LES ITALIENS QUITTENT LE TOUR
Au col d'Aspin le public surexcité provoque la chute de Robic et Bartali qui cependant gagne l'étape tandis que Magni s'empare du maillot jaune. Mais Bartali sous le coup de la colère prend la décision d'abandonner. Tous les italiens font la valise. Le Maillot jaune échoit à Kubler qui refusera de le porter dans un premier temps.
1951
HUGO KOBLET... ET LES AUTRES
L'exploit de Brive-Agen résume ce tour. Hugo savait que Bobet n'était au mieux et que les italiens roulaient "en dedans", Coppi venant de perdre son frère Serge au tour du Prémont.

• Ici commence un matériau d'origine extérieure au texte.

-- ==== Sys2Proof/Machine/NetParts.lean ====
section
/-!
DEFINITION. The parts of the state that belong to the fabric, as plain data: links, packets under way, groups, update
plans with the step commit, and the safety net (10, 11, 12, 13).
-/

namespace Sys2Proof.Machine

/-! ### Links and transport (10) -/

/-- A packet that waits to start on a port: whether its wait for tickets has been counted, and the port in whose receive
buffer its words still lie (R300, R301). -/
structure Queued where
  pkt : Packet
  counted : Bool
  source : Option Nat
  deriving DecidableEq, Repr

/-- A link port of a channel (Tables 10.6, 10.9, 10.13, 10.14). -/
structure Link where
  /-- Bits [3:0] of LINK_STATE. -/
  state : Nat
  /-- Bits [7:4] of LINK_STATE. -/
  version : Nat
  /-- LAST_REASON. -/
  reason : Nat
  /-- The training offer is the one of 53.125 GBd (R309). -/
  slowOffer : Bool
  /-- PMD training has completed, FEC has locked and capability messages are exchanged (Table 10.6, step 4). -/
  trained : Bool
  /-- The last peer's capability message (PEER, RTT_NS). -/
  peer : Option Capability
  /-- The link's feature set (R311). -/
  features : Half
  /-- FLIT_SEQ of the next DATA flit. -/
  nextSeq : BitVec 12
  /-- Unacknowledged DATA flits, oldest first (R296). -/
  replay : List Flit
  /-- Consecutive replays without an advance of ACK_SEQ (R297). -/
  stuck : Nat
  /-- A fast retrain is under way (R297). -/
  retraining : Bool
  /-- Timebase at the start of the last fast retrain. -/
  retrainedAt : Option DWord
  /-- Tickets held, by class (R299). -/
  tickets : List Nat
  /-- Words that REDUCE, BROADCAST and BULK may still send in their turn (R301). -/
  deficit : List Nat
  /-- Class whose turn it is, 1 to 3. -/
  turn : Nat
  /-- Packets that wait to start, oldest first. -/
  queue : List Queued
  /-- FLIT_SEQ expected next from the peer. -/
  expected : BitVec 12
  /-- A DATA flit has been accepted since link-up: ACK_SEQ is meaningful. -/
  accepted : Bool
  /-- A NAK has been sent and no replay has followed yet (R295). -/
  nakSent : Bool
  /-- Words of an incomplete packet. -/
  rx : List Byte
  /-- Pending ticket returns by class (R300). -/
  returns : List Nat
  /-- GOODBYE has been sent and the wait of R319 runs. -/
  goodbye : Bool
  /-- The port goes to DISABLED, and not to DOWN, when that wait ends. -/
  disable : Bool
  /-- The link was UP when the recalibration under way began; a QUARANTINED one takes part too (R315). -/
  recalUp : Bool
  /-- A recalibration this end has asked for and the peer has not answered. -/
  asking : Bool
  /-- The link is due for recalibration (R188). -/
  due : Bool
  /-- SerDes island temperature at the last measurement, and at the last calibration, 0.125 K. -/
  islandTemp : Option Nat
  calTemp : Option Nat
  /-- Timebase at which a recalibration was first deferred (R190). -/
  deferredAt : Option DWord
  /-- PRE_FEC_SER, FP32. -/
  ser : Word
  /-- Timebase of the last event of R322. -/
  serAt : Option DWord
  deriving DecidableEq, Repr

/-- An unacknowledged packet of a segment with its retransmissions and its last transmission (R307). -/
structure Unacked where
  pkt : Packet
  retries : Nat
  sent : DWord
  deriving DecidableEq, Repr

/-- A segment open as sender (R305). -/
structure TxSegment where
  key : SegKey
  next : Nat
  /-- The LAST packet has been numbered. -/
  last : Bool
  unacked : List Unacked
  deriving DecidableEq, Repr

/-- A segment open as receiver, or completed and remembered (R306). -/
structure RxSegment where
  key : SegKey
  /-- Every earlier SEQ has been received. -/
  next : Nat
  /-- SEQs received beyond `next`. -/
  got : List Nat
  /-- SEQ of the LAST packet. -/
  last : Option Nat
  /-- Packets newly received since the last SEG_ACK. -/
  fresh : Nat
  complete : Bool
  deriving DecidableEq, Repr

/-- An entry of the block uplink table (Table 11.2). -/
structure Uplink where
  remote : Nat
  position : Nat
  channel : Nat
  port : Nat
  deriving DecidableEq, Repr

/-- What a channel holds between its links and its engines. -/
structure Transport where
  links : Map Link
  /-- Packets that wait for a segment to open or for room in one (R305, R307). -/
  outbox : List Packet
  tx : List TxSegment
  rx : List RxSegment
  /-- Packets that have arrived whole and hold receive-buffer words, with their port; none for a channel's own. -/
  inbox : List (Option Nat × Packet)
  uplinks : List Uplink
  /-- Sequence of the channel's own uplink notices. -/
  noticeSeq : Half
  /-- The last notice sequence relayed, by uplink of the block (R327). -/
  noticeSeen : Map (Option Half)
  /-- Next COLLECTIVE_CONTROL segment number, by destination (R349). -/
  controlSeg : Map Nat
  /-- Timebase of the last event of R302. -/
  unknownAt : Option DWord
  deriving DecidableEq, Repr

/-! ### Groups (11) -/

/-- States of a group other than FREE (Table 11.8). -/
inductive GroupState where
  | forming
  | active
  | rebuilding
  | failed
  | releasing
  deriving DecidableEq, Repr

/-- A ringmaster-list entry (R331). -/
structure RingEntry where
  block : Nat
  master : Nat
  succ1 : Nat
  succ2 : Nat
  deriving DecidableEq, Repr

/-- What JOIN carried (Table 12.12). -/
structure JoinInfo where
  rank : Nat
  digest : List Byte
  features : Nat
  missing : Nat
  port : Nat
  address : Nat
  /-- Fabric range (R447). -/
  low : Nat
  high : Nat
  deriving DecidableEq, Repr

/-- What BLOCK_READY carried (Table 12.12). -/
structure ReadyInfo where
  block : Nat
  features : Nat
  reason : Nat
  port : Nat
  address : Nat
  uplinks : Nat
  toBlock : Nat
  joined : Nat
  /-- The highest lowest and the lowest highest version (R447). -/
  low : Nat
  high : Nat
  /-- The list digest of the block's members (R335). -/
  digest : List Byte
  deriving DecidableEq, Repr

/-- One arrival that a ringmaster combines: at block level `child` is a rank, at the top it is a block. -/
structure Arrival where
  atTop : Bool
  msg : Nat
  step : Nat
  key : Nat
  child : Nat
  covered : Nat
  body : List Byte
  deriving DecidableEq, Repr

/-- A registered group (Table 11.3, R331 to R341). -/
structure Group where
  id : Nat
  state : GroupState
  /-- The job of its group descriptor until admission or refusal. -/
  job : Option Nat
  /-- Bytes 0 to 47 of the descriptor. -/
  desc : List Byte
  members : List Nat
  ring : List RingEntry
  top : Nat
  topSucc1 : Nat
  topSucc2 : Nat
  epoch : Word
  features : Nat
  rank : Nat
  joins : List JoinInfo
  readies : List ReadyInfo
  arrivals : List Arrival
  /-- RINGMASTER_HEARTBEAT and RINGMASTER_TIMEOUT as they stood at registration (R343). -/
  heartbeat : Nat
  timeout : Nat
  /-- Timebase of the last HEARTBEAT by sender's rank. -/
  beats : Map (Option DWord)
  /-- Barrier descriptors that wait: BARRIER_ID and job. -/
  barriers : List (Nat × Nat)
  /-- Reset descriptors that wait. -/
  resets : List Nat
  /-- This channel has asked for its block's ringmaster role and has not been granted it (R339). -/
  asked : Bool
  /-- Fabric range of the channel at registration, and the group's message version (R446, R447, R449). -/
  low : Nat
  high : Nat
  version : Nat
  /-- Received by a group image, and no fill has run since (R391). -/
  imaged : Bool
  /-- Phases reported by STATUS: rank and COMMIT_PHASE (R371). -/
  phases : List (Nat × Nat)
  /-- Replacements for which the acting top has still to advance the epoch and send the image: spare, serial and step (R387,
  R388). -/
  owed : List (Nat × Nat × Nat)
  deriving DecidableEq, Repr

/-! ### Reduction and update (12) -/

/-- A bucket of a plan (Table 12.2). -/
structure Bucket where
  weight : Nat
  count : Nat
  start : Nat
  owner : Nat
  deriving DecidableEq, Repr

/-- A registered plan (Table 12.1) with its hyperparameter record as read at load. -/
structure Plan where
  group : Nat
  flags : Nat
  optimizer : Nat
  format : Nat
  window : Nat
  buckets : List Bucket
  shard : Nat
  /-- MASTER_BASE and STATE_BASE of the owned buckets, by identifier. -/
  shards : Map (Option (Nat × Nat))
  gradScale : Nat
  beta1 : Nat
  beta2 : Nat
  epsilon : Nat
  decay : Nat
  clipNorm : Nat
  lrTable : Nat
  lrCount : Nat
  firstStep : Nat
  status : Nat
  /-- REDUCTION_AREA and REDUCTION_AREA_BYTES. -/
  area : Nat
  areaBytes : Nat
  deriving DecidableEq, Repr

/-- A claimed bucket slot (R351): arrivals by unit, and in ordered mode the children that have arrived. -/
structure SlotUse where
  index : Nat
  group : Nat
  step : Nat
  bucket : Nat
  counts : Map Nat
  children : Map (List Nat)
  /-- Units forwarded, or passed to the optimizer or the norm pass. -/
  finished : Nat
  deriving DecidableEq, Repr

/-- What has become of a bucket in a step at this channel. -/
structure BucketRun where
  group : Nat
  step : Nat
  bucket : Nat
  /-- This channel's own contribution has been read, converted and sent (R352). -/
  converted : Bool
  /-- Its gate has been seen (R350). -/
  gate : Bool
  /-- Units that have passed R361 at the owner. -/
  updated : List Nat
  /-- Units written as reduced gradients under CLIP (R360). -/
  reduced : List Nat
  /-- Units whose PARAM values are in the bank. -/
  written : List Nat
  deriving DecidableEq, Repr

/-- What has become of a step at this channel. -/
structure StepRun where
  step : Nat
  /-- Its program has completed with status 0x00. -/
  programDone : Bool
  trainedTag : Half
  lag : Bool
  prepared : Bool
  /-- Groups whose plan skips the step. -/
  skipped : List Nat
  /-- NORM by group (Table 12.12). -/
  norms : Map (Option Word)
  /-- Groups whose learning rate has been read, with its word. -/
  rates : Map (Option Nat)
  normSent : List Nat
  deriving DecidableEq, Repr

/-- The collective engine (R344 to R373, R568). -/
structure Collective where
  plans : List Plan
  slots : List SlotUse
  runs : List BucketRun
  steps : List StepRun
  /-- Values of partly used KA48 groups, by the address of the element (R352). -/
  kept : Map (Option Nat)
  /-- COMMIT_PHASE, and the step it belongs to. -/
  phase : Nat
  phaseStep : Nat
  /-- PARTIAL packets that wait for a slot (R351). -/
  waitPartial : List (Option Nat × Packet)
  /-- PARAM packets that wait for a live tag (R364). -/
  waitParam : List (Option Nat × Packet)
  /-- Copies of R568 outstanding: the step, and the weights left. -/
  copies : List (Nat × List Nat)
  /-- The top has sent its decision on this step: COMMIT broadcast (R383). -/
  committedAtTop : Nat
  /-- Timebase of the last step commit of this channel (R190, R368). -/
  committedAt : Option DWord
  /-- Reason and address of the last ABORT applied here, while COMMIT_PHASE shows it (R370, R371). -/
  abortCause : Option (Nat × Nat)
  deriving DecidableEq, Repr

/-! ### The safety net (13) -/

/-- The declaration of a replica descriptor (Table 13.1): spares with the mark of one claimed. -/
structure Replica where
  group : Nat
  buddies : List Nat
  spares : List (Nat × Bool)
  area : Nat
  bytes : Nat
  deriving DecidableEq, Repr

/-- A verified bank of a served owner (R380). -/
structure Verified where
  owner : Nat
  step : Nat
  deriving DecidableEq, Repr

/-- A lost member that the top has not yet replaced (R382, R386). -/
structure LostMember where
  address : Nat
  rank : Nat
  deriving DecidableEq, Repr

/-- A claim under way at the top (R386, R387): the candidates left to try, the first of them claimed. -/
structure Claim where
  lost : LostMember
  serial : Nat
  candidates : List Nat
  /-- NO_SPARE: a scan follows every second. -/
  dry : Bool
  deriving DecidableEq, Repr

/-- A fill under way on a spare (R391, R392). -/
structure Fill where
  job : Nat
  group : Nat
  restore : Nat
  retried : Bool
  shardDone : Bool
  /-- Served owners whose restream has been verified. -/
  served : List Nat
  /-- Positions of parameter banks still to come, as bucket runs of the restore step left: group and bucket. -/
  paramsLeft : List (Nat × Nat)
  deriving DecidableEq, Repr

/-- The safety net of a channel (R376 to R397). -/
structure Safety where
  replica : Option Replica
  verified : List Verified
  /-- Step of this channel's own stream, whether it was verified, and the streams made. -/
  streamStep : Nat
  streamOk : Bool
  streams : Nat
  /-- SECURE has been sent for this step. -/
  secureSent : Nat
  /-- A served owner's second stream failed (R380). -/
  badStream : Bool
  /-- Failures of the running stream by owner. -/
  faults : List Nat
  /-- At the top: members lost and not yet replaced, in the order of their messages. -/
  lost : List LostMember
  claim : Option Claim
  serial : Nat
  /-- MEMBER_LOST messages that this channel has sent and that REPLACE has not answered: address, rank, cause (Table 13.6). -/
  reported : List (Nat × Nat × Nat)
  /-- At the top: the restore step of the replacements under way, and the last step for which SECURED was broadcast. -/
  restore : Nat
  securedAtTop : Nat
  /-- Ranks replaced and not yet filled, as REPLACE, FILLED and REBUILT tell them. -/
  filling : List Nat
  /-- At the top: those of them whose FILL_REQUEST has come. -/
  requested : List Nat
  /-- Replacements made since the last REBUILT. -/
  replaced : Nat
  fill : Option Fill
  /-- Restore step of the fill that this spare has completed, until REBUILT (R393). -/
  filled : Option Nat
  /-- PARAM_RESENDs that wait for the spare's own masters: spare address and step (R391, Table 13.6). -/
  owedParams : List (Nat × Nat)
  /-- Programs with UPDATE_LAG are refused (R384). -/
  noLag : Bool
  /-- Watches as they stood before the evaluation of the last committed step (Table 13.4). -/
  watchesBefore : Map Watch
  lostRanks : List Nat
  /-- Layers that are refreshed by full projection before the next program loads (Table 13.4). -/
  refreshFirst : List Nat
  deriving DecidableEq, Repr

end Sys2Proof.Machine
end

Dès la première étape, le bel Hugo se livre à une démonstration de force, roulant seul devant le peloton stupéfait durant une quarantaine de km. DE LA FOLIE ! Dans la seconde partie de son raid solitaire, 135 km, il tient en échec le peloton reroupé où les Coppi, Bartali, Bobet, Géminiani, Robic se relaient d'arrache pied. Il progresse sans à-coups. Quand il descend de machine, Géminiani s'écrie; c'est pas pssible, un coureur pareil ! S'il y avait deux Koblet, je changerai de métier ! Il gagna ce tour haut la main. A noter la chute de Van Est dans un ravin pyrénéen alors qu'il était maillot jaune, et l'effondrement de Coppi entre Carcassonne et Montpellier
1952
COPPI OU LA SOLITUDE DES AIGLES
Je me souviens du titre de l'Humanité la veille du départ du tour 52: FAUSTO COPPI NE PEUT PAS NE PAS GANGNER LE TOUR DE FRANCE. Bobet, Koblet, Kubler ne sont pas là, mais Coppi a préparé son affaire. Le maillot jaune est porté successivement par Nélo Laurédi, espoir français, Magni et Carrea, mais à l'Alpe-d'Huez, le campionissimo assène sur la course un coup de massue Mortel. Il revêt le maillot jaune qu'il ne quittera plus, malgré les attaques de Géminiani et Lazaridès à la Croix de fer et au Télégraphe. Dix km avant le sommet du Galibier, il s'en va seul. Il escalade ensuite le col de Montgenèvre, puis celui de Sistrières. Il franchira la ligne avec dix minutes sur Bartali. Dans ce tour de la démesure, restait à franchir les Pyrénées et le Puy de Dôme. Géminiani et Coppi gagnent dans les Pyrénées, et le Puy de Dôme voit un nouvel exploit du maillot jaune. Commentaire de Géminiani: " Fausto nous dominait tous et il voulait gagner encore au Puy de Dôme. Moi aussi je voulais gagner. Dans la rampe j'ai foncé. C'est alors que j'ai vu passer un bolide, ou plutôt une sorte de Martien monté sur un vélo ! C'était Fausto qui avait lâché Robic. Ce jour-là, j'ai vu un coureur phénoménal..."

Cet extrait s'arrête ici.